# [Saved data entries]
☆ ☆ ☆ ☆ ☆ ☆ ☆

/-- The code of an instruction (R63, R67). -/
def encode : Instr → Code
  | .andShiftImm cond setFlags rn rd shiftImm kind rm => .arm (encA1 0b0000#4 cond setFlags rn rd shiftImm kind rm)
  | .andShiftReg cond setFlags rn rd rs kind rm => .arm (encA2 0b0000#4 cond setFlags rn rd rs kind rm)
  | .andImm cond setFlags rn rd rotate imm8 => .arm (encA3 0b0000#4 cond setFlags rn rd rotate imm8)
  | .eorShiftImm cond setFlags rn rd shiftImm kind rm => .arm (encA1 0b0001#4 cond setFlags rn rd shiftImm kind rm)
  | .eorShiftReg cond setFlags rn rd rs kind rm => .arm (encA2 0b0001#4 cond setFlags rn rd rs kind rm)
  | .eorImm cond setFlags rn rd rotate imm8 => .arm (encA3 0b0001#4 cond setFlags rn rd rotate imm8)
  | .subShiftImm cond setFlags rn rd shiftImm kind rm => .arm (encA1 0b0010#4 cond setFlags rn rd shiftImm kind rm)
  | .subShiftReg cond setFlags rn rd rs kind rm => .arm (encA2 0b0010#4 cond setFlags rn rd rs kind rm)
  | .subImm cond setFlags rn rd rotate imm8 => .arm (encA3 0b0010#4 cond setFlags rn rd rotate imm8)
  | .rsbShiftImm cond setFlags rn rd shiftImm kind rm => .arm (encA1 0b0011#4 cond setFlags rn rd shiftImm kind rm)
  | .rsbShiftReg cond setFlags rn rd rs kind rm => .arm (encA2 0b0011#4 cond setFlags rn rd rs kind rm)
  | .rsbImm cond setFlags rn rd rotate imm8 => .arm (encA3 0b0011#4 cond setFlags rn rd rotate imm8)
  | .addShiftImm cond setFlags rn rd shiftImm kind rm => .arm (encA1 0b0100#4 cond setFlags rn rd shiftImm kind rm)
  | .addShiftReg cond setFlags rn rd rs kind rm => .arm (encA2 0b0100#4 cond setFlags rn rd rs kind rm)
  | .addImm cond setFlags rn rd rotate imm8 => .arm (encA3 0b0100#4 cond setFlags rn rd rotate imm8)
  | .adcShiftImm cond setFlags rn rd shiftImm kind rm => .arm (encA1 0b0101#4 cond setFlags rn rd shiftImm kind rm)
  | .adcShiftReg cond setFlags rn rd rs kind rm => .arm (encA2 0b0101#4 cond setFlags rn rd rs kind rm)
  | .adcImm cond setFlags rn rd rotate imm8 => .arm (encA3 0b0101#4 cond setFlags rn rd rotate imm8)
  | .sbcShiftImm cond setFlags rn rd shiftImm kind rm => .arm (encA1 0b0110#4 cond setFlags rn rd shiftImm kind rm)
  | .sbcShiftReg cond setFlags rn rd rs kind rm => .arm (encA2 0b0110#4 cond setFlags rn rd rs kind rm)
  | .sbcImm cond setFlags rn rd rotate imm8 => .arm (encA3 0b0110#4 cond setFlags rn rd rotate imm8)
  | .rscShiftImm cond setFlags rn rd shiftImm kind rm => .arm (encA1 0b0111#4 cond setFlags rn rd shiftImm kind rm)
  | .rscShiftReg cond setFlags rn rd rs kind rm => .arm (encA2 0b0111#4 cond setFlags rn rd rs kind rm)
  | .rscImm cond setFlags rn rd rotate imm8 => .arm (encA3 0b0111#4 cond setFlags rn rd rotate imm8)
  | .tstShiftImm cond rn rd shiftImm kind rm => .arm (encA1 0b1000#4 cond true rn rd shiftImm kind rm)
  | .tstShiftReg cond rn rd rs kind rm => .arm (encA2 0b1000#4 cond true rn rd rs kind rm)
  | .tstImm cond rn rd rotate imm8 => .arm (encA3 0b1000#4 cond true rn rd rotate imm8)
  | .teqShiftImm cond rn rd shiftImm kind rm => .arm (encA1 0b1001#4 cond true rn rd shiftImm kind rm)
  | .teqShiftReg cond rn rd rs kind rm => .arm (encA2 0b1001#4 cond true rn rd rs kind rm)
  | .teqImm cond rn rd rotate imm8 => .arm (encA3 0b1001#4 cond true rn rd rotate imm8)
  | .cmpShiftImm cond rn rd shiftImm kind rm => .arm (encA1 0b1010#4 cond true rn rd shiftImm kind rm)
  | .cmpShiftReg cond rn rd rs kind rm => .arm (encA2 0b1010#4 cond true rn rd rs kind rm)
  | .cmpImm cond rn rd rotate imm8 => .arm (encA3 0b1010#4 cond true rn rd rotate imm8)
  | .cmnShiftImm cond rn rd shiftImm kind rm => .arm (encA1 0b1011#4 cond true rn rd shiftImm kind rm)
  | .cmnShiftReg cond rn rd rs kind rm => .arm (encA2 0b1011#4 cond true rn rd rs kind rm)
  | .cmnImm cond rn rd rotate imm8 => .arm (encA3 0b1011#4 cond true rn rd rotate imm8)
  | .orrShiftImm cond setFlags rn rd shiftImm kind rm => .arm (encA1 0b1100#4 cond setFlags rn rd shiftImm kind rm)
  | .orrShiftReg cond setFlags rn rd rs kind rm => .arm (encA2 0b1100#4 cond setFlags rn rd rs kind rm)
  | .orrImm cond setFlags rn rd rotate imm8 => .arm (encA3 0b1100#4 cond setFlags rn rd rotate imm8)
  | .movShiftImm cond setFlags rn rd shiftImm kind rm => .arm (encA1 0b1101#4 cond setFlags rn rd shiftImm kind rm)
  | .movShiftReg cond setFlags rn rd rs kind rm => .arm (encA2 0b1101#4 cond setFlags rn rd rs kind rm)
  | .movImm cond setFlags rn rd rotate imm8 => .arm (encA3 0b1101#4 cond setFlags rn rd rotate imm8)
  | .bicShiftImm cond setFlags rn rd shiftImm kind rm => .arm (encA1 0b1110#4 cond setFlags rn rd shiftImm kind rm)
  | .bicShiftReg cond setFlags rn rd rs kind rm => .arm (encA2 0b1110#4 cond setFlags rn rd rs kind rm)
  | .bicImm cond setFlags rn rd rotate imm8 => .arm (encA3 0b1110#4 cond setFlags rn rd rotate imm8)
  | .mvnShiftImm cond setFlags rn rd shiftImm kind rm => .arm (encA1 0b1111#4 cond setFlags rn rd shiftImm kind rm)
  | .mvnShiftReg cond setFlags rn rd rs kind rm => .arm (encA2 0b1111#4 cond setFlags rn rd rs kind rm)
  | .mvnImm cond setFlags rn rd rotate imm8 => .arm (encA3 0b1111#4 cond setFlags rn rd rotate imm8)
  | .mul cond setFlags rd rn rs rm => .arm (encA8 false cond setFlags rd rn rs rm)
  | .mla cond setFlags rd rn rs rm => .arm (encA8 true cond setFlags rd rn rs rm)
  | .umull cond setFlags rdHi rdLo rs rm => .arm (encA9 false false cond setFlags rdHi rdLo rs rm)
  | .umlal cond setFlags rdHi rdLo rs rm => .arm (encA9 false true cond setFlags rdHi rdLo rs rm)
  | .smull cond setFlags rdHi rdLo rs rm => .arm (encA9 true false cond setFlags rdHi rdLo rs rm)
  | .smlal cond setFlags rdHi rdLo rs rm => .arm (encA9 true true cond setFlags rdHi rdLo rs rm)
  | .swp cond rn rd rm => .arm (encA10 false cond rn rd rm)
  | .swpb cond rn rd rm => .arm (encA10 true cond rn rd rm)
  | .strhReg cond p u w rn rd rm => .arm (encA11 false false true cond p u w rn rd rm)
  | .strhImm cond p u w rn rd immH immL => .arm (encA12 false false true cond p u w rn rd immH immL)
  | .ldrhReg cond p u w rn rd rm => .arm (encA11 true false true cond p u w rn rd rm)
  | .ldrhImm cond p u w rn rd immH immL => .arm (encA12 true false true cond p u w rn rd immH immL)
  | .ldrsbReg cond p u w rn rd rm => .arm (encA11 true true false cond p u w rn rd rm)
  | .ldrsbImm cond p u w rn rd immH immL => .arm (encA12 true true false cond p u w rn rd immH immL)
  | .ldrshReg cond p u w rn rd rm => .arm (encA11 true true true cond p u w rn rd rm)
  | .ldrshImm cond p u w rn rd immH immL => .arm (encA12 true true true cond p u w rn rd immH immL)
  | .mrs cond spsr rd => .arm (encA4 cond spsr rd)
  | .msrCpsrReg cond mask rm => .arm (encA5 false cond mask rm)
  | .msrSpsrReg cond mask rm => .arm (encA5 true cond mask rm)
  | .msrCpsrImm cond mask rotate imm8 => .arm (encA6 false cond mask rotate imm8)
  | .msrSpsrImm cond mask rotate imm8 => .arm (encA6 true cond mask rotate imm8)
  | .bx cond rm => .arm (encA7 cond rm)
  | .strImmPre cond u w rn rd imm12 => .arm (encA13 false false cond true u w rn rd imm12)
  | .strImmPost cond u rn rd imm12 => .arm (encA13 false false cond false u false rn rd imm12)
  | .strtImm cond u rn rd imm12 => .arm (encA13 false false cond false u true rn rd imm12)
  | .strRegPre cond u w rn rd shiftImm kind rm => .arm (encA14 false false cond true u w rn rd shiftImm kind rm)
  | .strRegPost cond u rn rd shiftImm kind rm => .arm (encA14 false false cond false u false rn rd shiftImm kind rm)
  | .strtReg cond u rn rd shiftImm kind rm => .arm (encA14 false false cond false u true rn rd shiftImm kind rm)
  | .ldrImmPre cond u w rn rd imm12 => .arm (encA13 false true cond true u w rn rd imm12)
  | .ldrImmPost cond u rn rd imm12 => .arm (encA13 false true cond false u false rn rd imm12)
  | .ldrtImm cond u rn rd imm12 => .arm (encA13 false true cond false u true rn rd imm12)
  | .ldrRegPre cond u w rn rd shiftImm kind rm => .arm (encA14 false true cond true u w rn rd shiftImm kind rm)
  | .ldrRegPost cond u rn rd shiftImm kind rm => .arm (encA14 false true cond false u false rn rd shiftImm kind rm)
  | .ldrtReg cond u rn rd shiftImm kind rm => .arm (encA14 false true cond false u true rn rd shiftImm kind rm)
  | .strbImmPre cond u w rn rd imm12 => .arm (encA13 true false cond true u w rn rd imm12)
  | .strbImmPost cond u rn rd imm12 => .arm (encA13 true false cond false u false rn rd imm12)
  | .strbtImm cond u rn rd imm12 => .arm (encA13 true false cond false u true rn rd imm12)
  | .strbRegPre cond u w rn rd shiftImm kind rm => .arm (encA14 true false cond true u w rn rd shiftImm kind rm)
  | .strbRegPost cond u rn rd shiftImm kind rm => .arm (encA14 true false cond false u false rn rd shiftImm kind rm)
  | .strbtReg cond u rn rd shiftImm kind rm => .arm (encA14 true false cond false u true rn rd shiftImm kind rm)
  | .ldrbImmPre cond u w rn rd imm12 => .arm (encA13 true true cond true u w rn rd imm12)
  | .ldrbImmPost cond u rn rd imm12 => .arm (encA13 true true cond false u false rn rd imm12)
  | .ldrbtImm cond u rn rd imm12 => .arm (encA13 true true cond false u true rn rd imm12)
  | .ldrbRegPre cond u w rn rd shiftImm kind rm => .arm (encA14 true true cond true u w rn rd shiftImm kind rm)
  | .ldrbRegPost cond u rn rd shiftImm kind rm => .arm (encA14 true true cond false u false rn rd shiftImm kind rm)
  | .ldrbtReg cond u rn rd shiftImm kind rm => .arm (encA14 true true cond false u true rn rd shiftImm kind rm)
  | .stm cond p u sBit w rn list => .arm (encA15 false cond p u sBit w rn list)
  | .ldm cond p u sBit w rn list => .arm (encA15 true cond p u sBit w rn list)
  | .b cond imm24 => .arm (encA16 false cond imm24)
  | .bl cond imm24 => .arm (encA16 true cond imm24)
  | .stc cond p u n w rn crd cp imm8 => .arm (encA17 false cond p u n w rn crd cp imm8)
  | .ldc cond p u n w rn crd cp imm8 => .arm (encA17 true cond p u n w rn crd cp imm8)
  | .cdp cond opc1 crn crd cp opc2 crm => .arm (encA18 cond opc1 crn crd cp opc2 crm)
  | .mcr cond opc1 crn rd cp opc2 crm => .arm (encA19 false cond opc1 crn rd cp opc2 crm)
  | .mrc cond opc1 crn rd cp opc2 crm => .arm (encA19 true cond opc1 crn rd cp opc2 crm)
  | .swi cond comment => .arm (encA20 cond comment)
  | .undefMulSpace cond => .arm (encUndef 0x0400090#28 cond)
  | .undefSwapBit23 cond => .arm (encUndef 0x1800090#28 cond)
  | .undefSwapBit20 cond => .arm (encUndef 0x1100090#28 cond)
  | .undefSwapBit21 cond => .arm (encUndef 0x1200090#28 cond)
  | .undefHalfStore cond => .arm (encUndef 0x00000D0#28 cond)
  | .undefTestBit7 cond => .arm (encUndef 0x1000080#28 cond)
  | .undefTestLsl01 cond => .arm (encUndef 0x1000040#28 cond)
  | .undefTestLo2 cond => .arm (encUndef 0x1000020#28 cond)
  | .undefTestBit6Reg cond => .arm (encUndef 0x1000050#28 cond)
  | .undefTestLo3 cond => .arm (encUndef 0x1000030#28 cond)
  | .undefMrsLo1 cond => .arm (encUndef 0x1000010#28 cond)
  | .undefMsrSpsrLo1 cond => .arm (encUndef 0x1600010#28 cond)
  | .undefTestImm cond => .arm (encUndef 0x3000000#28 cond)
  | .undefRegOffsetBit4 cond => .arm (encUndef 0x6000010#28 cond)
  | .tLslImm offset5 rs rd => .thumb (encT1 0b00#2 offset5 rs rd)
  | .tLsrImm offset5 rs rd => .thumb (encT1 0b01#2 offset5 rs rd)
  | .tAsrImm offset5 rs rd => .thumb (encT1 0b10#2 offset5 rs rd)
  | .tAddReg rn rs rd => .thumb (encT2 false false (reg3 rn) rs rd)
  | .tSubReg rn rs rd => .thumb (encT2 false true (reg3 rn) rs rd)
  | .tAddImm3 imm3 rs rd => .thumb (encT2 true false imm3 rs rd)
  | .tSubImm3 imm3 rs rd => .thumb (encT2 true true imm3 rs rd)
  | .tMovImm8 rd imm8 => .thumb (encT3 0b00#2 rd imm8)
  | .tCmpImm8 rd imm8 => .thumb (encT3 0b01#2 rd imm8)
  | .tAddImm8 rd imm8 => .thumb (encT3 0b10#2 rd imm8)
  | .tSubImm8 rd imm8 => .thumb (encT3 0b11#2 rd imm8)
  | .tAnd rs rd => .thumb (encT4 0b0000#4 rs rd)
  | .tEor rs rd => .thumb (encT4 0b0001#4 rs rd)
  | .tLslReg rs rd => .thumb (encT4 0b0010#4 rs rd)
  | .tLsrReg rs rd => .thumb (encT4 0b0011#4 rs rd)
  | .tAsrReg rs rd => .thumb (encT4 0b0100#4 rs rd)
  | .tAdc rs rd => .thumb (encT4 0b0101#4 rs rd)
  | .tSbc rs rd => .thumb (encT4 0b0110#4 rs rd)
  | .tRor rs rd => .thumb (encT4 0b0111#4 rs rd)
  | .tTst rs rd => .thumb (encT4 0b1000#4 rs rd)
  | .tNeg rs rd => .thumb (encT4 0b1001#4 rs rd)
  | .tCmpReg rs rd => .thumb (encT4 0b1010#4 rs rd)
  | .tCmn rs rd => .thumb (encT4 0b1011#4 rs rd)
  | .tOrr rs rd => .thumb (encT4 0b1100#4 rs rd)
  | .tMul rs rd => .thumb (encT4 0b1101#4 rs rd)
  | .tBic rs rd => .thumb (encT4 0b1110#4 rs rd)
  | .tMvn rs rd => .thumb (encT4 0b1111#4 rs rd)
  | .tAddHi src dst => .thumb (encT5 0b00#2 src dst)
  | .tCmpHi src dst => .thumb (encT5 0b01#2 src dst)
  | .tMovHi src dst => .thumb (encT5 0b10#2 src dst)
  | .tBx h1 src => .thumb (encT5Bx h1 src)
  | .tLdrPc rd imm8 => .thumb (encT6 rd imm8)
  | .tStrReg ro rb rd => .thumb (encT7 false false ro rb rd)
  | .tStrhReg ro rb rd => .thumb (encT8 false false ro rb rd)
  | .tStrbReg ro rb rd => .thumb (encT7 false true ro rb rd)
  | .tLdsbReg ro rb rd => .thumb (encT8 false true ro rb rd)
  | .tLdrReg ro rb rd => .thumb (encT7 true false ro rb rd)
  | .tLdrhReg ro rb rd => .thumb (encT8 true false ro rb rd)
  | .tLdrbReg ro rb rd => .thumb (encT7 true true ro rb rd)
  | .tLdshReg ro rb rd => .thumb (encT8 true true ro rb rd)
  | .tStrImm offset5 rb rd => .thumb (encT9 false false offset5 rb rd)
  | .tLdrImm offset5 rb rd => .thumb (encT9 false true offset5 rb rd)
  | .tStrbImm offset5 rb rd => .thumb (encT9 true false offset5 rb rd)
  | .tLdrbImm offset5 rb rd => .thumb (encT9 true true offset5 rb rd)
  | .tStrhImm offset5 rb rd => .thumb (encT10 false offset5 rb rd)
  | .tLdrhImm offset5 rb rd => .thumb (encT10 true offset5 rb rd)
  | .tStrSp rd imm8 => .thumb (encT11 false rd imm8)
  | .tLdrSp rd imm8 => .thumb (encT11 true rd imm8)
  | .tAddPc rd imm8 => .thumb (encT12 false rd imm8)
  | .tAddSp rd imm8 => .thumb (encT12 true rd imm8)
  | .tIncSp imm7 => .thumb (encT13 false imm7)
  | .tDecSp imm7 => .thumb (encT13 true imm7)
  | .tPush lr list => .thumb (encT14 false lr list)
  | .tPop pc list => .thumb (encT14 true pc list)
  | .tStmia rb list => .thumb (encT15 false rb list)
  | .tLdmia rb list => .thumb (encT15 true rb list)
  | .tBeq soffset8 => .thumb (encT16 0b0000#4 soffset8)
  | .tBne soffset8 => .thumb (encT16 0b0001#4 soffset8)
  | .tBcs soffset8 => .thumb (encT16 0b0010#4 soffset8)
  | .tBcc soffset8 => .thumb (encT16 0b0011#4 soffset8)
  | .tBmi soffset8 => .thumb (encT16 0b0100#4 soffset8)
  | .tBpl soffset8 => .thumb (encT16 0b0101#4 soffset8)
  | .tBvs soffset8 => .thumb (encT16 0b0110#4 soffset8)
  | .tBvc soffset8 => .thumb (encT16 0b0111#4 soffset8)
  | .tBhi soffset8 => .thumb (encT16 0b1000#4 soffset8)
  | .tBls soffset8 => .thumb (encT16 0b1001#4 soffset8)
  | .tBge soffset8 => .thumb (encT16 0b1010#4 soffset8)
  | .tBlt soffset8 => .thumb (encT16 0b1011#4 soffset8)
  | .tBgt soffset8 => .thumb (encT16 0b1100#4 soffset8)
  | .tBle soffset8 => .thumb (encT16 0b1101#4 soffset8)
  | .tSwi comment => .thumb (encT17 comment)
  | .tB offset11 => .thumb (encT18 offset11)
  | .tBlHigh offset11 => .thumb (encT19 false offset11)
  | .tBlLow offset11 => .thumb (encT19 true offset11)
  | .tUndefB1 => .thumb 0xB100#16
  | .tUndefB2 => .thumb 0xB200#16
  | .tUndefB6 => .thumb 0xB600#16
  | .tUndefB8 => .thumb 0xB800#16
  | .tUndefBe => .thumb 0xBE00#16
  | .tUndefDe => .thumb 0xDE00#16
  | .tUndefE8 => .thumb 0xE800#16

☆ ☆ ☆ ☆ ☆ ☆ ☆

# [Required action]
Please count the lines above containing "list"; number only.

# [Response to the exercise]
6